(Dataset entries)
====

-- ==== Sys2Proof/Machine/Operands.lean ====
section
/-! DEFINITION. The operand forms: the register codes with M (10_state.md R24, R25), the ALU operand (41_arithmetic.md
R124), the register pairs (R22, R26), the condition codes (44_branch.md R186). -/

namespace Sys2Proof.Machine

/-- What a 3-bit register code names (R24): one of seven registers, or M, memory at HL (code 6). -/
inductive Place where
  | reg (r : Reg)
  | m
  deriving DecidableEq, Repr

/-- The ALU operand of R124: a register, M, or the instruction's imm8. -/
inductive Source where
  | reg (r : Reg)
  | m
  | imm (v : Byte)
  deriving DecidableEq, Repr

/-- What a 2-bit pair code names (R26): 0 BC, 1 DE, 2 HL, 3 SP. -/
inductive Pair where
  | bc
  | de
  | hl
  | sp
  deriving DecidableEq, Repr

/-- The eight conditions of R186, in the order of their codes. -/
inductive Condition where
  | nz | z | nc | c | po | pe | p | m
  deriving DecidableEq, Repr

/-- `reg(r)` (R24). -/
def readPlace (x : Place) (s : State) : Byte :=
  match x with
  | .reg r => s.regs.get r
  | .m => memRead (hl s) s

/-- `reg(r) <- v` (R25); a write to M follows the write policy of R55. -/
def writePlace (x : Place) (v : Byte) (s : State) : State :=
  match x with
  | .reg r => s.setRegs (s.regs.set r v)
  | .m => memWrite (hl s).toNat v s

/-- The value of an ALU operand (R124) or of a source of MOV and MVI (R100 to R104). -/
def readSource (x : Source) (s : State) : Byte :=
  match x with
  | .reg r => s.regs.get r
  | .m => memRead (hl s) s
  | .imm v => v

/-- `pairR(rp)` (R26). -/
def readPair (x : Pair) (s : State) : Word :=
  match x with
  | .bc => joinBytes s.regs.b s.regs.c
  | .de => joinBytes s.regs.d s.regs.e
  | .hl => hl s
  | .sp => s.sp

/-- `pairW(rp, v)` (R22, R26): the first-named register takes `v[15:8]`. -/
def writePair (x : Pair) (v : Word) (s : State) : State :=
  match x with
  | .bc => s.setRegs { s.regs with b := hiByte v, c := loByte v }
  | .de => s.setRegs { s.regs with d := hiByte v, e := loByte v }
  | .hl => s.setRegs { s.regs with h := hiByte v, l := loByte v }
  | .sp => s.setSp v

/-- `cond(ccc)` (R186): reads flags only. -/
def Condition.holds (x : Condition) (f : Flags) : Bool :=
  match x with
  | .nz => !f.z
  | .z => f.z
  | .nc => !f.cy
  | .c => f.cy
  | .po => !f.p
  | .pe => f.p
  | .p => !f.s
  | .m => f.s

end Sys2Proof.Machine
end

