-- ==== Sys2Proof/Laws/Decode.lean ====
section
/-! SUPPORT. What the decoder reads, once for each format of 30_encoding.md R84, from the entry of the opcode byte. -/

namespace Sys2Proof

theorem decode_f1 {op : Byte} {i : Instr} (rest : List Byte) (h : opEntry op = .f1 i) :
    decode (op :: rest) = .ok (i, rest) := by
  simp only [decode, h]

theorem decode_f2 {op : Byte} {make : Byte → Instr} (d : Byte) (rest : List Byte) (h : opEntry op = .f2 make) :
    decode (op :: d :: rest) = .ok (make d, rest) := by
  simp only [decode, h]

/-- The two operand bytes of a word, low byte first, give the word back (R59, R85). -/
theorem decode_f3 {op : Byte} {make : Word → Instr} (w : Word) (rest : List Byte) (h : opEntry op = .f3 make) :
    decode (op :: Machine.loByte w :: Machine.hiByte w :: rest) = .ok (make w, rest) := by
  simp only [decode, h, Machine.joinBytes_hiByte_loByte]

end Sys2Proof
end

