-- ==== Sys2Proof/Laws/PerInstr.lean ====
section
/-! SUPPORT. Facts about every instruction as syntax, one lemma per constructor. EncodedLength: the encoding has as many bytes as
the instruction's format says (30_encoding.md R84). -/

namespace Sys2Proof.Laws.EncodedLength

/-- The encoding of `i` has the length of its format. -/
def Statement (i : Instr) : Prop := (encode i).length = i.length

theorem nop : Statement .nop := rfl
theorem lxiB (d16 : Word) : Statement (.lxiB d16) := rfl
theorem staxB : Statement .staxB := rfl
theorem inxB : Statement .inxB := rfl
theorem inrB : Statement .inrB := rfl
theorem dcrB : Statement .dcrB := rfl
theorem mviB (d8 : Byte) : Statement (.mviB d8) := rfl
theorem rlc : Statement .rlc := rfl
theorem illegal08 : Statement .illegal08 := rfl
theorem dadB : Statement .dadB := rfl
theorem ldaxB : Statement .ldaxB := rfl
theorem dcxB : Statement .dcxB := rfl
theorem inrC : Statement .inrC := rfl
theorem dcrC : Statement .dcrC := rfl
theorem mviC (d8 : Byte) : Statement (.mviC d8) := rfl
theorem rrc : Statement .rrc := rfl
theorem illegal10 : Statement .illegal10 := rfl
theorem lxiD (d16 : Word) : Statement (.lxiD d16) := rfl
theorem staxD : Statement .staxD := rfl
theorem inxD : Statement .inxD := rfl
theorem inrD : Statement .inrD := rfl
theorem dcrD : Statement .dcrD := rfl
theorem mviD (d8 : Byte) : Statement (.mviD d8) := rfl
theorem ral : Statement .ral := rfl
theorem illegal18 : Statement .illegal18 := rfl
theorem dadD : Statement .dadD := rfl
theorem ldaxD : Statement .ldaxD := rfl
theorem dcxD : Statement .dcxD := rfl
theorem inrE : Statement .inrE := rfl
theorem dcrE : Statement .dcrE := rfl
theorem mviE (d8 : Byte) : Statement (.mviE d8) := rfl
theorem rar : Statement .rar := rfl
theorem illegal20 : Statement .illegal20 := rfl
theorem lxiH (d16 : Word) : Statement (.lxiH d16) := rfl
theorem shld (a16 : Word) : Statement (.shld a16) := rfl
theorem inxH : Statement .inxH := rfl
theorem inrH : Statement .inrH := rfl
theorem dcrH : Statement .dcrH := rfl
theorem mviH (d8 : Byte) : Statement (.mviH d8) := rfl
theorem daa : Statement .daa := rfl
theorem illegal28 : Statement .illegal28 := rfl
theorem dadH : Statement .dadH := rfl
theorem lhld (a16 : Word) : Statement (.lhld a16) := rfl
theorem dcxH : Statement .dcxH := rfl
theorem inrL : Statement .inrL := rfl
theorem dcrL : Statement .dcrL := rfl
theorem mviL (d8 : Byte) : Statement (.mviL d8) := rfl
theorem cma : Statement .cma := rfl
theorem illegal30 : Statement .illegal30 := rfl
theorem lxiSp (d16 : Word) : Statement (.lxiSp d16) := rfl
theorem sta (a16 : Word) : Statement (.sta a16) := rfl
theorem inxSp : Statement .inxSp := rfl
theorem inrM : Statement .inrM := rfl
theorem dcrM : Statement .dcrM := rfl
theorem mviM (d8 : Byte) : Statement (.mviM d8) := rfl
theorem stc : Statement .stc := rfl
theorem illegal38 : Statement .illegal38 := rfl
theorem dadSp : Statement .dadSp := rfl
theorem lda (a16 : Word) : Statement (.lda a16) := rfl
theorem dcxSp : Statement .dcxSp := rfl
theorem inrA : Statement .inrA := rfl
theorem dcrA : Statement .dcrA := rfl
theorem mviA (d8 : Byte) : Statement (.mviA d8) := rfl
theorem cmc : Statement .cmc := rfl
theorem movBB : Statement .movBB := rfl
theorem movBC : Statement .movBC := rfl
theorem movBD : Statement .movBD := rfl
theorem movBE : Statement .movBE := rfl
theorem movBH : Statement .movBH := rfl
theorem movBL : Statement .movBL := rfl
theorem movBM : Statement .movBM := rfl
theorem movBA : Statement .movBA := rfl
theorem movCB : Statement .movCB := rfl
theorem movCC : Statement .movCC := rfl
theorem movCD : Statement .movCD := rfl
theorem movCE : Statement .movCE := rfl
theorem movCH : Statement .movCH := rfl
theorem movCL : Statement .movCL := rfl
theorem movCM : Statement .movCM := rfl
theorem movCA : Statement .movCA := rfl
theorem movDB : Statement .movDB := rfl
theorem movDC : Statement .movDC := rfl
theorem movDD : Statement .movDD := rfl
theorem movDE : Statement .movDE := rfl
theorem movDH : Statement .movDH := rfl
theorem movDL : Statement .movDL := rfl
theorem movDM : Statement .movDM := rfl
theorem movDA : Statement .movDA := rfl
theorem movEB : Statement .movEB := rfl
theorem movEC : Statement .movEC := rfl
theorem movED : Statement .movED := rfl
theorem movEE : Statement .movEE := rfl
theorem movEH : Statement .movEH := rfl
theorem movEL : Statement .movEL := rfl
theorem movEM : Statement .movEM := rfl
theorem movEA : Statement .movEA := rfl
theorem movHB : Statement .movHB := rfl
theorem movHC : Statement .movHC := rfl
theorem movHD : Statement .movHD := rfl
theorem movHE : Statement .movHE := rfl
theorem movHH : Statement .movHH := rfl
theorem movHL : Statement .movHL := rfl
theorem movHM : Statement .movHM := rfl
theorem movHA : Statement .movHA := rfl
theorem movLB : Statement .movLB := rfl
theorem movLC : Statement .movLC := rfl
theorem movLD : Statement .movLD := rfl
theorem movLE : Statement .movLE := rfl
theorem movLH : Statement .movLH := rfl
theorem movLL : Statement .movLL := rfl
theorem movLM : Statement .movLM := rfl
theorem movLA : Statement .movLA := rfl
theorem movMB : Statement .movMB := rfl
theorem movMC : Statement .movMC := rfl
theorem movMD : Statement .movMD := rfl
theorem movME : Statement .movME := rfl
theorem movMH : Statement .movMH := rfl
theorem movML : Statement .movML := rfl
theorem hlt : Statement .hlt := rfl
theorem movMA : Statement .movMA := rfl
theorem movAB : Statement .movAB := rfl
theorem movAC : Statement .movAC := rfl
theorem movAD : Statement .movAD := rfl
theorem movAE : Statement .movAE := rfl
theorem movAH : Statement .movAH := rfl
theorem movAL : Statement .movAL := rfl
theorem movAM : Statement .movAM := rfl
theorem movAA : Statement .movAA := rfl
theorem addB : Statement .addB := rfl
theorem addC : Statement .addC := rfl
theorem addD : Statement .addD := rfl
theorem addE : Statement .addE := rfl
theorem addH : Statement .addH := rfl
theorem addL : Statement .addL := rfl
theorem addM : Statement .addM := rfl
theorem addA : Statement .addA := rfl
theorem adcB : Statement .adcB := rfl
theorem adcC : Statement .adcC := rfl
theorem adcD : Statement .adcD := rfl
theorem adcE : Statement .adcE := rfl
theorem adcH : Statement .adcH := rfl
theorem adcL : Statement .adcL := rfl
theorem adcM : Statement .adcM := rfl
theorem adcA : Statement .adcA := rfl
theorem subB : Statement .subB := rfl
theorem subC : Statement .subC := rfl
theorem subD : Statement .subD := rfl
theorem subE : Statement .subE := rfl
theorem subH : Statement .subH := rfl
theorem subL : Statement .subL := rfl
theorem subM : Statement .subM := rfl
theorem subA : Statement .subA := rfl
theorem sbbB : Statement .sbbB := rfl
theorem sbbC : Statement .sbbC := rfl
theorem sbbD : Statement .sbbD := rfl
theorem sbbE : Statement .sbbE := rfl
theorem sbbH : Statement .sbbH := rfl
theorem sbbL : Statement .sbbL := rfl
theorem sbbM : Statement .sbbM := rfl
theorem sbbA : Statement .sbbA := rfl
theorem anaB : Statement .anaB := rfl
theorem anaC : Statement .anaC := rfl
theorem anaD : Statement .anaD := rfl
theorem anaE : Statement .anaE := rfl
theorem anaH : Statement .anaH := rfl
theorem anaL : Statement .anaL := rfl
theorem anaM : Statement .anaM := rfl
theorem anaA : Statement .anaA := rfl
theorem xraB : Statement .xraB := rfl
theorem xraC : Statement .xraC := rfl
theorem xraD : Statement .xraD := rfl
theorem xraE : Statement .xraE := rfl
theorem xraH : Statement .xraH := rfl
theorem xraL : Statement .xraL := rfl
theorem xraM : Statement .xraM := rfl
theorem xraA : Statement .xraA := rfl
theorem oraB : Statement .oraB := rfl
theorem oraC : Statement .oraC := rfl
theorem oraD : Statement .oraD := rfl
theorem oraE : Statement .oraE := rfl
theorem oraH : Statement .oraH := rfl
theorem oraL : Statement .oraL := rfl
theorem oraM : Statement .oraM := rfl
theorem oraA : Statement .oraA := rfl
theorem cmpB : Statement .cmpB := rfl
theorem cmpC : Statement .cmpC := rfl
theorem cmpD : Statement .cmpD := rfl
theorem cmpE : Statement .cmpE := rfl
theorem cmpH : Statement .cmpH := rfl
theorem cmpL : Statement .cmpL := rfl
theorem cmpM : Statement .cmpM := rfl
theorem cmpA : Statement .cmpA := rfl
theorem rnz : Statement .rnz := rfl
theorem popB : Statement .popB := rfl
theorem jnz (a16 : Word) : Statement (.jnz a16) := rfl
theorem jmp (a16 : Word) : Statement (.jmp a16) := rfl
theorem cnz (a16 : Word) : Statement (.cnz a16) := rfl
theorem pushB : Statement .pushB := rfl
theorem adi (d8 : Byte) : Statement (.adi d8) := rfl
theorem rst0 : Statement .rst0 := rfl
theorem rz : Statement .rz := rfl
theorem ret : Statement .ret := rfl
theorem jz (a16 : Word) : Statement (.jz a16) := rfl
theorem illegalcb : Statement .illegalcb := rfl
theorem cz (a16 : Word) : Statement (.cz a16) := rfl
theorem call (a16 : Word) : Statement (.call a16) := rfl
theorem aci (d8 : Byte) : Statement (.aci d8) := rfl
theorem rst1 : Statement .rst1 := rfl
theorem rnc : Statement .rnc := rfl
theorem popD : Statement .popD := rfl
theorem jnc (a16 : Word) : Statement (.jnc a16) := rfl
theorem out (p8 : Byte) : Statement (.out p8) := rfl
theorem cnc (a16 : Word) : Statement (.cnc a16) := rfl
theorem pushD : Statement .pushD := rfl
theorem sui (d8 : Byte) : Statement (.sui d8) := rfl
theorem rst2 : Statement .rst2 := rfl
theorem rc : Statement .rc := rfl
theorem illegald9 : Statement .illegald9 := rfl
theorem jc (a16 : Word) : Statement (.jc a16) := rfl
theorem inp (p8 : Byte) : Statement (.inp p8) := rfl
theorem cc (a16 : Word) : Statement (.cc a16) := rfl
theorem illegaldd : Statement .illegaldd := rfl
theorem sbi (d8 : Byte) : Statement (.sbi d8) := rfl
theorem rst3 : Statement .rst3 := rfl
theorem rpo : Statement .rpo := rfl
theorem popH : Statement .popH := rfl
theorem jpo (a16 : Word) : Statement (.jpo a16) := rfl
theorem xthl : Statement .xthl := rfl
theorem cpo (a16 : Word) : Statement (.cpo a16) := rfl
theorem pushH : Statement .pushH := rfl
theorem ani (d8 : Byte) : Statement (.ani d8) := rfl
theorem rst4 : Statement .rst4 := rfl
theorem rpe : Statement .rpe := rfl
theorem pchl : Statement .pchl := rfl
theorem jpe (a16 : Word) : Statement (.jpe a16) := rfl
theorem xchg : Statement .xchg := rfl
theorem cpe (a16 : Word) : Statement (.cpe a16) := rfl
theorem illegaled : Statement .illegaled := rfl
theorem xri (d8 : Byte) : Statement (.xri d8) := rfl
theorem rst5 : Statement .rst5 := rfl
theorem rp : Statement .rp := rfl
theorem popPsw : Statement .popPsw := rfl
theorem jp (a16 : Word) : Statement (.jp a16) := rfl
theorem di : Statement .di := rfl
theorem cp (a16 : Word) : Statement (.cp a16) := rfl
theorem pushPsw : Statement .pushPsw := rfl
theorem ori (d8 : Byte) : Statement (.ori d8) := rfl
theorem rst6 : Statement .rst6 := rfl
theorem rm : Statement .rm := rfl
theorem sphl : Statement .sphl := rfl
theorem jm (a16 : Word) : Statement (.jm a16) := rfl
theorem ei : Statement .ei := rfl
theorem cm (a16 : Word) : Statement (.cm a16) := rfl
theorem illegalfd : Statement .illegalfd := rfl
theorem cpi (d8 : Byte) : Statement (.cpi d8) := rfl
theorem rst7 : Statement .rst7 := rfl

end Sys2Proof.Laws.EncodedLength
end

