theorem subFromA_eq_advanced (y : Source) (b : Bool) (n : Nat) :
    subFromA y b n s = .next (Claims.advanced n (Claims.afterSub s (Claims.operandOf s y) b.toNat)) := by
  rw [subFromA, seq_eq_advanced, readSource_eq_operandOf, arithFlags_eq_flagsFor, sub8_eq, BitVec.toNat_ofNat]
  rfl

/-- INR writes the place and then the flags, which come from the byte read and not from the write. -/
theorem increment_eq_advanced (x : Place) :
    increment x s = .next (Claims.advanced 1
      { writePlace x (BitVec.ofNat 8 ((readPlace x s).toNat + 1)) s with
        flags := Claims.flagsOfInr s.flags (readPlace x s) }) := by
  rw [increment, seq_eq_advanced, stepFlags_add8_one, add8_one]
  rfl

/-- DCR writes the place and then the flags, which come from the byte read and not from the write. -/
theorem decrement_eq_advanced (x : Place) :
    decrement x s = .next (Claims.advanced 1
      { writePlace x (BitVec.ofNat 8 ((readPlace x s).toNat + 255)) s with
        flags := Claims.flagsOfDcr s.flags (readPlace x s) }) := by
  rw [decrement, seq_eq_advanced, stepFlags_sub8_one, sub8_one]
  rfl

theorem readPlace_reg (x : Reg) : readPlace (.reg x) s = Claims.regOf s x := get_eq_regOf s x

theorem writePlace_reg (x : Reg) (v : Byte) : writePlace (.reg x) v s = Claims.putReg s x v :=
  setRegs_set_eq_putReg s x v

theorem readPlace_m : readPlace .m s = Claims.byteAtHl s := memRead_hl s

theorem writePlace_m (v : Byte) : writePlace .m v s = writeAll s [((Claims.pairOf s .hl).toNat, v)] := rfl

theorem readPair_eq_pairOf (x : Pair) : readPair x s = Claims.pairOf s x := by
  cases x <;> rfl

/-- DAD splits the exact sum into the bytes of HL; the carry is its bit 16 (R140). -/
theorem addToHl_eq_advanced (x : Pair) :
    addToHl x s = .next (Claims.advanced 1
      { s with
        regs := { s.regs with
          h := BitVec.ofNat 8 (((Claims.pairOf s .hl).toNat + (Claims.pairOf s x).toNat) / 256)
          l := BitVec.ofNat 8 ((Claims.pairOf s .hl).toNat + (Claims.pairOf s x).toNat) }
        flags := { s.flags with
          cy := decide (65535 < (Claims.pairOf s .hl).toNat + (Claims.pairOf s x).toNat) } }) := by
  rw [addToHl, seq_eq_advanced, readPair_eq_pairOf, writePair, hiByte_ofNat, loByte_ofNat]
  rfl

end

end Sys2Proof.Machine

namespace Sys2Proof.Claims
open Sys2Proof.Machine

section
variable (s : State)

theorem exec_addForms (d8 : Byte) : ∀ f ∈ addForms d8,
    encode f.instr = f.bytes ∧ exec f.instr s = addToA f.operand false f.length s := by
  intro f hf
  fin_cases hf <;> exact ⟨rfl, rfl⟩

theorem exec_adcForms (d8 : Byte) : ∀ f ∈ adcForms d8,
    encode f.instr = f.bytes ∧ exec f.instr s = addToA f.operand s.flags.cy f.length s := by
  intro f hf
  fin_cases hf <;> exact ⟨rfl, rfl⟩

theorem exec_subForms (d8 : Byte) : ∀ f ∈ subForms d8,
    encode f.instr = f.bytes ∧ exec f.instr s = subFromA f.operand false f.length s := by
  intro f hf
  fin_cases hf <;> exact ⟨rfl, rfl⟩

====

• Exercise brief:
Your answer should consist of copies of the lines above that include the string "Machine".

• Answer:
-- ==== Sys2Proof/Machine/Operands.lean ====
namespace Sys2Proof.Machine
end Sys2Proof.Machine
    decode (op :: Machine.loByte w :: Machine.hiByte w :: rest) = .ok (make w, rest) := by
  simp only [decode, h, Machine.joinBytes_hiByte_loByte]
end Sys2Proof.Machine
open Sys2Proof.Machine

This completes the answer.